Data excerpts
-- ==== Sys2Proof/Certificates/Slice0/Obligations.lean ====
section
/-!
DEFINITION. The statements about the machine. Each docstring names the rules of the spec that its
statement follows; the vocabulary is that of Safety.lean.
-/

open Sys2Proof Sys2Proof.Machine

/-! ## Encoding -/

/-- Decoding the bytes of a well-formed instruction gives it back, in the decoder's spelling, with every
operand at every value its encoding admits (R80 to R99, R113, R114). -/
def Obligations.EncodeThenDecode : Prop :=
  ∀ (i : Instr) (rest : List Byte), i.wf = true → decode (encode i ++ rest) = .ok (i.canonical, rest)

/-- Whatever decodes is the encoding of the instruction it decodes to: no byte is dropped or ignored
(R82, R107, R108). -/
def Obligations.DecodeThenEncode : Prop :=
  ∀ (bs rest : List Byte) (i : Instr), decode bs = .ok (i, rest) →
    i.wf = true ∧ i.canonical = i ∧ encode i ++ rest = bs

/-- Thirty-one bytes always hold the instruction whose opcode they begin with (R107). -/
def Obligations.LongestInstructionFits : Prop :=
  ∀ bs : List Byte, bs.length = maxLength → decode bs ≠ .error .truncated

/-- The source's four worked encodings decode to the instructions it says (R82, R218, R236). -/
def Obligations.WorkedEncodingsDecode : Prop :=
  decode [0xD0, 0x8F, 0x2A, 0x00, 0x00, 0x00, 0x51]
      = .ok (.movl (.direct (.immediate 42)) (.direct (.register 1)), []) ∧
  decode [0xC1, 0x51, 0x52, 0x53]
      = .ok (.addl3 (.direct (.register 1)) (.direct (.register 2)) (.direct (.register 3)), []) ∧
  decode [0x11, 0xF6] = .ok (.brb (-10), []) ∧
  decode [0xFB, 0x00, 0x9F, 0x00, 0x10, 0x00, 0x00]
      = .ok (.calls (.direct (.literal 0)) (.direct (.absolute 0x1000)), [])

/-! ## The step -/

/-- A step at bytes that decode to an instruction is that instruction's meaning, carried over the
instruction boundary; with no interrupt offered the boundary changes nothing (R10, R82, R312). -/
def Obligations.StepRunsDecodedInstruction : Prop :=
  ∀ (s : State) (i : Instr) (rest : List Byte), running s →
    decode (instrWindow s) = .ok (i, rest) →
    step s = atBoundary (exec i s) ∧
    (∀ t, exec i s = .next t → t.irqs = [] → step s = .next t) ∧
    (∀ f, exec i s = .fault f → step s = .fault f) ∧
    (∀ r, exec i s = .refused r → step s = .refused r)

/-- Where the bytes of a well-formed instruction stand at the program counter, the step runs it, in the
decoder's spelling (R80, R82). -/
def Obligations.PlacedInstructionRuns : Prop :=
  ∀ (s : State) (i : Instr), running s → i.wf = true →
    s.bytesAt s.pc (encode i).length = encode i → step s = atBoundary (exec i.canonical s)

/-- An opcode byte that is not one of the 88 is refused with its value, neither skipped nor an exception
(R109). -/
def Obligations.UnlistedOpcodeIsRefused : Prop :=
  ∀ s : State, running s → canFetch 1 s → (∀ i : Instr, i.opcode ≠ s.byteAt s.pc) →
    step s = .refused (.unlistedOpcode (s.byteAt s.pc))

Task instructions – Print every line of the records above without a single difference.

Result of the exercise –
-- ==== Sys2Proof/Certificates/Slice0/Obligations.lean ====
section
/-!
DEFINITION. The statements about the machine. Each docstring names the rules of the spec that its
statement follows; the vocabulary is that of Safety.lean.
-/

open Sys2Proof Sys2Proof.Machine

/-! ## Encoding -/

/-- Decoding the bytes of a well-formed instruction gives it back, in the decoder's spelling, with every
operand at every value its encoding admits (R80 to R99, R113, R114). -/
def Obligations.EncodeThenDecode : Prop :=
  ∀ (i : Instr) (rest : List Byte), i.wf = true → decode (encode i ++ rest) = .ok (i.canonical, rest)

/-- Whatever decodes is the encoding of the instruction it decodes to: no byte is dropped or ignored
(R82, R107, R108). -/
def Obligations.DecodeThenEncode : Prop :=
  ∀ (bs rest : List Byte) (i : Instr), decode bs = .ok (i, rest) →
    i.wf = true ∧ i.canonical = i ∧ encode i ++ rest = bs

/-- Thirty-one bytes always hold the instruction whose opcode they begin with (R107). -/
def Obligations.LongestInstructionFits : Prop :=
  ∀ bs : List Byte, bs.length = maxLength → decode bs ≠ .error .truncated

/-- The source's four worked encodings decode to the instructions it says (R82, R218, R236). -/
def Obligations.WorkedEncodingsDecode : Prop :=
  decode [0xD0, 0x8F, 0x2A, 0x00, 0x00, 0x00, 0x51]
      = .ok (.movl (.direct (.immediate 42)) (.direct (.register 1)), []) ∧
  decode [0xC1, 0x51, 0x52, 0x53]
      = .ok (.addl3 (.direct (.register 1)) (.direct (.register 2)) (.direct (.register 3)), []) ∧
  decode [0x11, 0xF6] = .ok (.brb (-10), []) ∧
  decode [0xFB, 0x00, 0x9F, 0x00, 0x10, 0x00, 0x00]
      = .ok (.calls (.direct (.literal 0)) (.direct (.absolute 0x1000)), [])

/-! ## The step -/

/-- A step at bytes that decode to an instruction is that instruction's meaning, carried over the
instruction boundary; with no interrupt offered the boundary changes nothing (R10, R82, R312). -/
def Obligations.StepRunsDecodedInstruction : Prop :=
  ∀ (s : State) (i : Instr) (rest : List Byte), running s →
    decode (instrWindow s) = .ok (i, rest) →
    step s = atBoundary (exec i s) ∧
    (∀ t, exec i s = .next t → t.irqs = [] → step s = .next t) ∧
    (∀ f, exec i s = .fault f → step s = .fault f) ∧
    (∀ r, exec i s = .refused r → step s = .refused r)

/-- Where the bytes of a well-formed instruction stand at the program counter, the step runs it, in the
decoder's spelling (R80, R82). -/
def Obligations.PlacedInstructionRuns : Prop :=
  ∀ (s : State) (i : Instr), running s → i.wf = true →
    s.bytesAt s.pc (encode i).length = encode i → step s = atBoundary (exec i.canonical s)

/-- An opcode byte that is not one of the 88 is refused with its value, neither skipped nor an exception
(R109). -/
def Obligations.UnlistedOpcodeIsRefused : Prop :=
  ∀ s : State, running s → canFetch 1 s → (∀ i : Instr, i.opcode ≠ s.byteAt s.pc) →
    step s = .refused (.unlistedOpcode (s.byteAt s.pc))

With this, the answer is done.